В течение первого десятилетия века, например, неоконсерваторы в основном осмеливались рисовать карты взаимосвязанных руководящих должностей, посредством которых они фактически получили контроль над внешнеполитическим истеблишментом США и сопутствующим ему медиа-аппаратом. И они дали внимательному наблюдателю более чем достаточно материала для публикации нескольких руководств о том, как не дать себя обмануть снова своим движимым страхом подходом «проблема-реакция-решение» к разжиганию массовой политической мобилизации и внезапным культурным изменениям сверху вниз. . 

Настолько вопиющими и бесхитростными были используемые методы обмана, и настолько ужасными были кровопролитие и культурное разрушение, которое они сделали возможными дома и за границей, что я и я подозреваю, что многие другие были совершенно уверены, что мы никогда не позволим подобной пропагандистской ловушке случиться в нашей стране. нас снова.

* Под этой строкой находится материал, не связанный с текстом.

/-! ### The aggregator -/

/-- Where the channel is inside the bank of the selected decoder, its width is read without a fault (R362). -/
theorem aggInputUs_ok (s : State) (i : Nat)
    (h : match s.agg.source with
      | .none => True
      | .ppm => i < (s.ppm.bank.side (!s.ppm.sel)).length
      | .pcm => i < (s.pcm.bank.side (!s.pcm.sel)).length
      | .srxl => 2 + 2 * i < (s.srxl.bank.side (!s.srxl.sel)).length) : ∃ us, aggInputUs s i = .ok us := by
  cases hs : s.agg.source with
  | none => exact ⟨0, by simp [aggInputUs, hs]⟩
  | ppm =>
    rw [hs] at h
    obtain ⟨v, hv⟩ := (Banks.read_eq_some_iff s.ppm.bank (!s.ppm.sel) i).mpr h
    simp only [aggInputUs, hs, (Banks.readOrFault_eq_ok_iff _ _ _ _ _).mpr hv]
    exact ⟨_, rfl⟩
  | pcm =>
    rw [hs] at h
    obtain ⟨v, hv⟩ := (Banks.read_eq_some_iff s.pcm.bank (!s.pcm.sel) i).mpr h
    simp only [aggInputUs, hs, (Banks.readOrFault_eq_ok_iff _ _ _ _ _).mpr hv]
    exact ⟨_, rfl⟩
  | srxl =>
    rw [hs] at h
    simp only at h
    obtain ⟨hi, hhi⟩ := (Banks.read_eq_some_iff s.srxl.bank (!s.srxl.sel) (1 + 2 * i)).mpr (by omega)
    obtain ⟨lo, hlo⟩ := (Banks.read_eq_some_iff s.srxl.bank (!s.srxl.sel) (2 + 2 * i)).mpr h
    simp only [aggInputUs, hs, srxlRaw, (Banks.readOrFault_eq_ok_iff _ _ _ _ _).mpr hhi,
      (Banks.readOrFault_eq_ok_iff _ _ _ _ _).mpr hlo]
    exact ⟨_, rfl⟩

/-- Everything the output value can come to (R360). -/
theorem aggOutput_cases (s : State) (o : Nat) :
    (s.cfg.mapping[o]? = none ∧ aggOutput s o = .error (.indexOutOfRange .cfgRec (14 + o))) ∨
    ∃ m, s.cfg.mapping[o]? = some m ∧
      (((m = 0 ∨ s.agg.source = .none ∨ aggCount s ≤ m.toNat - 1) ∧ aggOutput s o = .ok neutralOutput) ∨
      (¬ (m = 0 ∨ s.agg.source = .none ∨ aggCount s ≤ m.toNat - 1) ∧ s.cfg.pulseWidthRange = 0 ∧
        aggOutput s o = .error .zeroPulseWidthRange) ∨
      (¬ (m = 0 ∨ s.agg.source = .none ∨ aggCount s ≤ m.toNat - 1) ∧ s.cfg.pulseWidthRange ≠ 0 ∧
        aggOutput s o =
          (aggInputUs s (m.toNat - 1)).map fun pw =>
            scaleOutput pw s.cfg.pulseWidthCenter.toNat s.cfg.pulseWidthRange.toNat (s.cfg.invertMask.getLsbD o))) := by
  cases hm : s.cfg.mapping[o]? with
  | none => exact .inl ⟨rfl, by simp only [aggOutput, hm]⟩
  | some m =>
    refine .inr ⟨m, rfl, ?_⟩
    by_cases hn : m = 0 ∨ s.agg.source = .none ∨ aggCount s ≤ m.toNat - 1
    · exact .inl ⟨hn, by simp only [aggOutput, hm, if_pos hn]⟩
    · by_cases hr : s.cfg.pulseWidthRange = 0
      · exact .inr (.inl ⟨hn, hr, by simp only [aggOutput, hm, if_neg hn, if_pos hr]⟩)
      · exact .inr (.inr ⟨hn, hr, by simp only [aggOutput, hm, if_neg hn, if_neg hr]⟩)

/-! ### Notifications of an edge -/

/-- Every notification of an edge from the PPM decoder has the decoder field 1 (R148). -/
theorem ppmEdge_notes (p : Params) (c : CfgRecord) (t : U16) (r : Bool) (u : Ppm) :
    ∀ n ∈ (ppmEdge p c t r u).2, n.extractLsb' 24 2 = 1#2 := by
  have hf : ∀ v, (noteFrame .ppm v).extractLsb' 24 2 = 1#2 := fun c => noteWord_decoder _ _ _ _
  have hs : (noteSync .ppm).extractLsb' 24 2 = 1#2 := noteWord_decoder _ _ _ _
  rcases ppmEdge_cases p c t r u with ⟨_, e⟩ | ⟨_, ⟨_, e⟩ | ⟨_, e⟩ | ⟨_, _, e⟩ | ⟨_, _, e⟩⟩ <;> rw [e]
  · simp
  · simp
  · simp
  · simp
  · generalize ppmRearm _ _ _ _ = u'
    rcases ppmCloseFrame_cases p u' with ⟨_, e⟩ | ⟨_, e⟩ <;> rw [e]
    · intro n hn; simp only [List.cons_append, List.nil_append, List.mem_cons, List.not_mem_nil, or_false] at hn
      rcases hn with rfl | rfl
      · exact hf _
      · exact hs
    · intro n hn; simp only [List.nil_append, List.mem_cons, List.not_mem_nil, or_false] at hn
      subst hn; exact hs

/-- Every notification of an edge from the PCM decoder has the decoder field 2 (R148). -/
theorem pcmEdge_notes (p : Params) (t : U16) (r : Bool) (u : Pcm) :
    ∀ n ∈ (pcmEdge p t r u).2, n.extractLsb' 24 2 = 2#2 := by
  have hd : ∀ c, (noteError (some .pcm) c).extractLsb' 24 2 = 2#2 := fun c => noteWord_decoder _ _ _ _
  have hf : ∀ v, (noteFrame .pcm v).extractLsb' 24 2 = 2#2 := fun c => noteWord_decoder _ _ _ _
  rcases pcmEdge_cases p t r u with ⟨_, e⟩ | ⟨_, _, e⟩ | ⟨_, _, _, e⟩ | ⟨_, _, _, e⟩ <;> rw [e]
  · simp
  · simp only [pcmSync, List.mem_singleton]; rintro n rfl; exact noteWord_decoder _ _ _ _
  · simp
  · unfold pcmSymbol
    split
    · simp only [pcmError, List.mem_singleton]; rintro n rfl; exact hd _
    · generalize pcmBits _ _ = b
      generalize ({ pcmBegin _ with lastBits := _ } : Pcm) = u'
      rcases pcmTake_cases p b u' with ⟨_, _, e⟩ | ⟨_, _, _, e⟩ | ⟨_, _, _, e⟩ | ⟨_, e⟩ <;> rw [e]
      · simp
      · simp
      · simp only [pcmError, List.mem_singleton]; rintro n rfl; exact hd _
      · rcases pcmTrailer_cases b u' with ⟨_, e⟩ | ⟨_, e⟩ <;> rw [e]
        · simp
        · generalize ({ u' with acc := _, symInByte := _ } : Pcm) = u''
          rcases pcmFinish_cases u'' with ⟨_, e⟩ | ⟨_, e⟩ | ⟨_, _, e⟩ <;> rw [e] <;>
            simp only [pcmAccept, pcmError, List.mem_singleton]
          · rintro n rfl; exact hf _
          · rintro n rfl; exact hf _
          · rintro n rfl; exact hd _

end Sys2Proof.Machine
end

И вот настал тот роковой день в марте 2020 года, когда, используя все те же приемы информационного террора, с еще меньшей изощренностью, чем прежде, если это возможно, государство и сопровождающий его медиа-аппарат снова сделали это с нами. И большая часть страны, похоже, отреагировала не как хладнокровные взрослые, способные учиться на прошлых ошибках, а как запуганные и давно замученные дети. Может кампания крика после 11 сентябряth повлияла на внутреннюю психику наших соотечественников более глубоко, чем многие из нас были готовы поверить. 

Измена экспертов

В то время как пропагандистский блиц после 11 сентябряth была впечатляющей по своей силе и размаху, те, кто руководил ею, были из небольшой, довольно легко узнаваемой группы интеллектуальных агитаторов, размещенных в известных мозговых центрах, в откровенно идеологических публикациях и в ключевых, захваченных узлах корпоративных СМИ. Правда, была также определенная степень спонтанной поддержки агрессивного американского ответа на теракты в нескольких других слоях американской когорты с высшим образованием. Но в целом класс «экспертов», под которым я подразумеваю представителей свободных профессий, имеющих ученую степень, в целом был осторожен, если не открыто враждебно относился к войнам выбора администрации Буша. И в этом смысле они остались верны той функции, которую они взяли на себя как группа после протестов против войны во Вьетнаме. 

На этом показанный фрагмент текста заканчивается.